- **What you are asked to do**
From the data below, return the exact lines starting at the line containing "Obligations.DeliverySeesTheInstalledGate := by" and ending at the line containing "obtain ⟨-, hhi⟩", both included, and nothing else.

Stored data entries

/-! ### The boot sequence (R97) -/

/-- Settles O28: each cell is what INIT, LOAD or SETIE does in its row's phase and enable; the enable of a reachable
state is clear in every other row (`State.Inv.enabledActive`). -/
theorem bootStateMachine : Obligations.BootStateMachine := by
  unfold Obligations.BootStateMachine
  intro s hready
  have disable : exec (.setie false) s = .next { s with ie := false, resp := some .done } :=
    exec_setie_allowed hready (.inl rfl)
  refine ⟨fun hphase hie => ?uninitialized, fun hphase hie => ?built, fun hphase hie => ?active,
    fun hphase hie => ?enabled, fun hreach hphase => ?unreachable⟩
  case uninitialized =>
    exact ⟨⟨_, exec_init_disabled hready hie, hready.2, congrArg nextPhaseInit hphase, hie⟩,
      ⟨_, exec_load_uninitialized hready hphase, rfl⟩,
      ⟨_, exec_setie_beforeActive hready (by simp [hphase]), rfl⟩,
      ⟨_, disable, hready.2, hphase, rfl⟩⟩
  case built =>
    exact ⟨⟨_, exec_init_disabled hready hie, hready.2, congrArg nextPhaseInit hphase, hie⟩,
      ⟨_, exec_load_built hready (by simp [hphase]) hie, hready.2, rfl, hie⟩,
      ⟨_, exec_setie_beforeActive hready (by simp [hphase]), rfl⟩,
      ⟨_, disable, hready.2, hphase, rfl⟩⟩
  case active =>
    exact ⟨⟨_, exec_init_disabled hready hie, hready.2, congrArg nextPhaseInit hphase, hie⟩,
      ⟨_, exec_load_built hready (by simp [hphase]) hie, hready.2, rfl, hie⟩,
      ⟨_, exec_setie_allowed hready (.inr hphase), hready.2, hphase, rfl⟩,
      ⟨_, disable, hready.2, hphase, rfl⟩⟩
  case enabled =>
    exact ⟨⟨_, exec_init_enabled hready hie, rfl⟩,
      ⟨_, exec_load_enabled hready (by simp [hphase]) hie, rfl⟩,
      ⟨_, exec_setie_allowed hready (.inr hphase), hready.2, hphase, rfl⟩,
      ⟨_, disable, hready.2, hphase, rfl⟩⟩
  case unreachable =>
    exact Bool.eq_false_iff.2 fun enabled => hphase ((inv_of_reachable hreach).enabledActive enabled)

/-! ### Delivery after INIT and LOAD, and after INSTALL (R54, R122) -/

/-- A slot that holds an encoded gate of a modelled kind, present and within the limit, is delivered through (R120). -/
theorem exec_dlv_encoded {s : State} {v : Nat} {f : GateFields} (hready : s.Ready) (hvalid : s.idtrValid = true)
    (hlimit : 8 * v + 7 ≤ s.idtr.limit.toNat) (hslot : s.slot v = encodeGate f) (hpresent : f.p = 1)
    (htype : f.type = 6 ∨ f.type = 7) (hsize : f.size = 1) :
    exec (.dlv v) s = .next { s with resp := some (gateEntry f) } := by
  have fields : gateFields (s.slot v) = f := by rw [hslot, gateFields_encodeGate]
  have modelled : gateModelled (s.slot v) = true := by
    rw [gateModelled_iff, fields, hslot]
    exact ⟨rsvdNonzero_encodeGate f, htype, hsize⟩
  rw [exec_dlv_entry hready hvalid hlimit (fields ▸ hpresent) modelled, fields]

theorem nextPhaseInit_ne_uninitialized (p : Phase) : nextPhaseInit p ≠ .uninitialized := by
  cases p <;> decide

/-- Settles O36: after INIT the slot holds the kernel gate of its stub (`slot_initialised`), LOAD's limit covers it,
and delivery goes through it (`exec_dlv_encoded`). -/
theorem servicedVectorEntersItsStub : Obligations.ServicedVectorEntersItsStub := by
  unfold Obligations.ServicedVectorEntersItsStub
  intro s v stub hready hwf hie hv hstub
  have limit : 8 * v + 7 ≤ (tableLimit s.cfg).toNat := by
    rw [toNat_tableLimit_valid hready.1]
    omega
  have gate : (initialised s).slot v = encodeGate (kernelGate s.cfg stub) := by
    rw [slot_initialised hwf hv, initWord_of_serviced hstub]
  have initialisedReady : (initialised s).Ready := hready
  refine ⟨_, _, exec_init_disabled hready hie,
    exec_load_built initialisedReady (nextPhaseInit_ne_uninitialized s.phase) hie, ?delivery⟩
  refine exec_dlv_encoded (f := kernelGate s.cfg stub) ?ready rfl limit gate rfl (.inl rfl) rfl
  exact hready

/-- Settles O37: INSTALL's write of the slot is what delivery reads (`slot_setSlot_same`, `exec_dlv_encoded`). -/
theorem deliverySeesTheInstalledGate : Obligations.DeliverySeesTheInstalledGate := by
  unfold Obligations.DeliverySeesTheInstalledGate
  intro s v hready hwf hv hvalid hlimit hpresent htype hsize
  exact ⟨_, exec_install_inside hready hv, exec_dlv_encoded hready hvalid hlimit (slot_setSlot_same s v _ hwf) hpresent
    htype hsize⟩

/-! ### The pseudo-instructions (R74) -/

/-- The step that takes a word just placed at the head of the host's list. -/
theorem step_placed (s : State) {r : Request} (rest : List Request) {i : Instr} (hdecode : decode r.cw = .ok i) :
    step { s with pending := r :: rest } = exec i { s with pending := rest, ports := r.ports } :=
  step_legal (s := { s with pending := r :: rest }) rfl hdecode

theorem exec_install_written {s : State} {v : Nat} (hready : s.Ready) (hwf : s.mem.wf) (hv : v < s.cfg.nSlots) :
    ∃ t, exec (.install v) s = .next t ∧ t.resp = some .done ∧ t.slot v = encodeGate s.ports.f :=
  ⟨_, exec_install_inside hready hv, rfl, slot_setSlot_same s v _ hwf⟩

/-- A request with gate fields for a slot of the table is an INSTALL of that gate: its word decodes back, a slot number
having eight bits (R61). -/
theorem step_gateRequest {s : State} {v : Nat} (rest : List Request) (f : GateFields) (hready : s.Ready)
    (hwf : s.mem.wf) (hv : v < s.cfg.nSlots) :
    ∃ t, step { s with pending := gateRequest (.install v) f :: rest } = .next t ∧ t.resp = some .done ∧
      t.slot v = encodeGate f := by
  obtain ⟨-, hhi⟩ := nSlots_of_configValid hready.1
  have fits : (Instr.install v).wellFormed = true := decide_eq_true (hv.trans_le hhi)
  have hdecode : decode (gateRequest (.install v) f).cw = .ok (.install v) := encodedCommandsDecodeBack _ fits
  rw [step_placed s rest hdecode]
  exact exec_install_written (s := { s with pending := rest, ports := (gateRequest (.install v) f).ports }) hready hwf
    hv

theorem step_plainRequest (s : State) (rest : List Request) {i : Instr} (hwf : i.wellFormed = true) :
    step { s with pending := plainRequest i :: rest } = exec i { s with pending := rest, ports := Ports.idle } :=
  step_placed s rest (r := plainRequest i) (encodedCommandsDecodeBack i hwf)

/-- Settles O53: CLEAR, IGATE and TGATE are gate requests (`step_gateRequest`), CLEAR's of the gate whose word is 0; EI
and DI are SETIE with no port operand (`step_plainRequest`). -/
theorem pseudoInstructionsExpand : Obligations.PseudoInstructionsExpand := by
  unfold Obligations.PseudoInstructionsExpand
  intro s rest v hready hwf hv
  exact ⟨step_gateRequest rest ⟨0, 0, 0, 0, 0, 0⟩ hready hwf hv,
    fun h => step_gateRequest rest (kernelGate s.cfg h) hready hwf hv,
    fun h d => step_gateRequest rest ⟨h, s.cfg.kernelCs, 7, 1, d, 1⟩ hready hwf hv,
    step_plainRequest s rest rfl, step_plainRequest s rest rfl⟩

- **Output of the exercise**
theorem deliverySeesTheInstalledGate : Obligations.DeliverySeesTheInstalledGate := by
  unfold Obligations.DeliverySeesTheInstalledGate
  intro s v hready hwf hv hvalid hlimit hpresent htype hsize
  exact ⟨_, exec_install_inside hready hv, exec_dlv_encoded hready hvalid hlimit (slot_setSlot_same s v _ hwf) hpresent
    htype hsize⟩

/-! ### The pseudo-instructions (R74) -/

/-- The step that takes a word just placed at the head of the host's list. -/
theorem step_placed (s : State) {r : Request} (rest : List Request) {i : Instr} (hdecode : decode r.cw = .ok i) :
    step { s with pending := r :: rest } = exec i { s with pending := rest, ports := r.ports } :=
  step_legal (s := { s with pending := r :: rest }) rfl hdecode

theorem exec_install_written {s : State} {v : Nat} (hready : s.Ready) (hwf : s.mem.wf) (hv : v < s.cfg.nSlots) :
    ∃ t, exec (.install v) s = .next t ∧ t.resp = some .done ∧ t.slot v = encodeGate s.ports.f :=
  ⟨_, exec_install_inside hready hv, rfl, slot_setSlot_same s v _ hwf⟩

/-- A request with gate fields for a slot of the table is an INSTALL of that gate: its word decodes back, a slot number
having eight bits (R61). -/
theorem step_gateRequest {s : State} {v : Nat} (rest : List Request) (f : GateFields) (hready : s.Ready)
    (hwf : s.mem.wf) (hv : v < s.cfg.nSlots) :
    ∃ t, step { s with pending := gateRequest (.install v) f :: rest } = .next t ∧ t.resp = some .done ∧
      t.slot v = encodeGate f := by
  obtain ⟨-, hhi⟩ := nSlots_of_configValid hready.1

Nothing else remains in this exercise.